Digital Biology is a dynamic scientific discipline that utilizes computational and statistical methods for solving biological problems. A major theme in digital biology is to integrate and understand biological data generated by genome sequencing projects and other high-throughput molecular biology efforts. Digital biology tools are developed to reveal fundamental mechanisms underlying the structure and function of macromolecules, biochemical pathways, disease processes, and genome evolution.
In this course, you will receive a hands-on introduction in the R programming language using R-studio notebooks. The first half of the course is hands-on learning of R syntax including basic data structures, loops, conditionals, and I/O. The second half involves writing functional R code that parses real clinical data and performs basic statistical operations on the data.
This course contains three learning paths each containing topic specific skills. Below is a screenshot of the learning paths and skills followed by a bulleted list.

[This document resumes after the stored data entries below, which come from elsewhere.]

-- ==== Sys2Proof/Machine/Requests.lean ====
section
/-!
DEFINITION. Sys2Proof/Machine/Requests.lean: the requests to the trusted command processor (R169, R177, R288, R309, R319, R337,
R338, R382, R383, R404, R405, R423).  Each event takes the next request of its operation.
-/
namespace Sys2Proof.Machine
open Sys2Proof

/-! ### The ring (R404) -/

def reqOp (w : List Word) : Nat := bits (wd w 0) 63 56
def reqCtx (w : List Word) : Nat := bits (wd w 0) 55 53
/-- Operand n of a request. -/
def arg (w : List Word) (n : Nat) : Nat := wd w (n + 1)
/-- The extent entry that two words give. -/
def entryOf (lo hi : Nat) : Extent := BitVec.ofNat 128 (hi * 2 ^ 64 + lo)
/-- The descriptor that a table request carries. -/
def reqTab (w : List Word) : Tab := (w.drop 2).take 4

/-- LEN of a must-save entry's words (R382). -/
def msLen (d : List Word) : Nat := wd d 2
/-- A saved entry's pieces with their headers, in bytes (R388; notes/assumptions/60.md). -/
def Saved.body (x : Saved) : Nat := x.npiece * (64 + msLen x.desc)
/-- The entry of the save store that a restore names (R391). -/
def NonVol.entry (nv : NonVol) (w : List Word) : Option Saved := if nv.held then nv.saved.find? fun x => x.slot == arg w 0 else none
/-- The virtual address of a report copy or a restore, without path bits, and the bytes written there (R391). -/
def State.reqRange (s : State) (w : List Word) : Nat × Nat :=
  match reqOp w with
  | 0x38 => (arg w 2 % 2 ^ 60, arg w 1)
  | 0x39 => (arg w 1 % 2 ^ 60, (s.nv.entry w).elim 0 Saved.body)
  | _ => (0, 0)
/-- The extents of its context that a request names, by number or by an address range (R391, R404). -/
def State.reqExts (s : State) (w : List Word) : List Nat :=
  match reqOp w with
  | 0x10 => [arg w 0]
  | 0x11 => [arg w 0]
  | 0x1A => [arg w 1]
  | 0x20 => tbExts (reqTab w)
  | 0x29 => [arg w 1]
  | 0x38 | 0x39 =>
    let r := s.reqRange w
    (s.ctx (reqCtx w)).exts.filterMap fun e =>
      if xValid e.2 && rangesMeet r.1 r.2 (xFirst e.2) (2 ^ xLog e.2) then some e.1 else none
  | _ => []
/-- Whether a request waits: for a revocation in progress or behind an earlier request of the same extent, or, a restore,
behind an earlier one of the same report entry (R404). -/
def State.reqWaits (s : State) (before : List (Nat × List Word)) (w : List Word) : Bool :=
  ((s.reqExts w).any fun n => ((s.ctx (reqCtx w)).revs.any fun v => v.ext == n) ||
    before.any fun b => reqCtx b.2 == reqCtx w && (s.reqExts b.2).contains n) ||
    (reqOp w == 0x39 && before.any fun b => reqOp b.2 == 0x39 && arg b.2 0 == arg w 0)

/-- Address of ring record n. -/
def State.ringAddr (s : State) (n : Nat) : Nat :=
  hostBase + (s.rqbase.toNat / 4096 * 4096 + 64 * (n % 2 ^ s.rqsize)) % 2 ^ 51
/-- Words 0 to 5 of the record at an address. -/
def State.readReq (s : State) (a : Nat) : List Word := (upto 0 6).map fun i => w64 (s.peek (a + 8 * i) 8)
/-- Whether a request completes when its work is done, out of ring order: a revocation, a write that replaces a valid extent,
a restore (R404). -/
def State.lateReq (s : State) (w : List Word) : Bool :=
  reqOp w == 0x11 || reqOp w == 0x39 || (reqOp w == 0x10 && xValid ((s.ctx (reqCtx w)).ext (arg w 0)))
/-- The first waiting request of an operation that waits no more, unless one before it completes in ring order and may. -/
def State.findReq (s : State) (op : Nat → Bool) : List (Nat × List Word) → List (Nat × List Word) → Option (Nat × List Word)
  | _, [] => none
  | before, r :: rest =>
    if s.reqWaits before r.2 then s.findReq op (before ++ [r]) rest
    else if op (reqOp r.2) then some r
    else if s.lateReq r.2 then s.findReq op (before ++ [r]) rest
    else none

/-- The operations of R404 Table 6. -/
def knownOps : List Nat :=
  [0x01, 0x02, 0x10, 0x11, 0x18, 0x19, 0x1A, 0x20, 0x28, 0x29, 0x2A, 0x30, 0x31, 0x38, 0x39, 0x40]
/-- Operations that name no context (R404). -/
def moduleOp (op : Nat) : Bool := op == 0x01 || op == 0x2A || op == 0x40
/-- Handle one request: `f` answers a status, a value and the new state, or none where the response comes later. -/
def State.handle (s : State) (r : Nat × List Word) (f : List Word → State → Option (Nat × Nat) × State) : State :=
  let w := r.2
  if bits (wd w 0) 51 32 ≠ 0 then s.respond r.1 (w.getD 0 0) 0x02 0
  else if knownOps.contains (reqOp w) && !moduleOp (reqOp w) && !s.hasCtx (reqCtx w) then s.respond r.1 (w.getD 0 0) 0x04 0
  else match f w s with
    | (none, t) => t
    | (some a, t) => t.respond r.1 (w.getD 0 0) a.1 a.2
/-- Operations that complete when their work is done, out of ring order (R404). -/
def lateOp (op : Nat) : Bool := op == 0x10 || op == 0x11 || op == 0x39
/-- Whether a request that completes in ring order has waited and may be handled now: it goes before the ring's head. -/
def State.readyFirst (s : State) : List (Nat × List Word) → List (Nat × List Word) → Bool
  | _, [] => false
  | before, r :: rest => (!s.lateReq r.2 && !s.reqWaits before r.2) || s.readyFirst (before ++ [r]) rest
/-- The record at RQHEAD, if the driver has submitted one, with its address. -/
def State.headReq (s : State) : Option (Nat × List Word) :=
  if s.rqhead % 2 ^ s.rqsize = s.rqtail % 2 ^ s.rqsize then none
  else some (s.ringAddr s.rqhead, s.readReq (s.ringAddr s.rqhead))
/-- Restores at RQHEAD are read and go on meanwhile, at most n of them, while a later request is handled (R404). -/
def State.passRestores : Nat → State → State
  | 0, s => s
  | n + 1, s =>
    match s.headReq with
    | some r =>
      if reqOp r.2 = 0x39 then
        ({ s with rqhead := (s.rqhead + 1) % 2 ^ s.rqsize, waitReq := s.waitReq ++ [r] } : State).passRestores n
      else s
    | none => s
/-- Take the next request whose operation a test selects: one that waited, else the record at RQHEAD; a restore does not hold
up the requests behind it. -/
def State.request (s : State) (op : Nat → Bool) (f : Nat → List Word → State → Option (Nat × Nat) × State) : Out :=
  .next (
    if s.down || !s.booted then s
    else match s.findReq op [] s.waitReq with
      | some r => (({ s with waitReq := s.waitReq.erase r } : State)).handle r (f r.1)
      | none =>
        if s.readyFirst [] s.waitReq then s
        else
          let u := if op 0x39 then s else s.passRestores (2 ^ s.rqsize)
          match u.headReq with
          | none => s
          | some r =>
            if !op (reqOp r.2) then s
            else
              let t : State := { u with rqhead := (u.rqhead + 1) % 2 ^ u.rqsize }
              if t.reqWaits t.waitReq r.2 then { t with waitReq := t.waitReq ++ [r] } else t.handle r (f r.1))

The first learning path (What is Digital Biology?) is an introduction to digital biology as a specific field of study in high demand by the life science industry (public and private).
The second learning path (R Fundamentals) are hands on labs where learners interact with a real Linux VM running R-studio to understand R syntax.
The final learning path (Applied R) will test the learner’s abilities by having them write R code to explore a publicly available clinical dataset.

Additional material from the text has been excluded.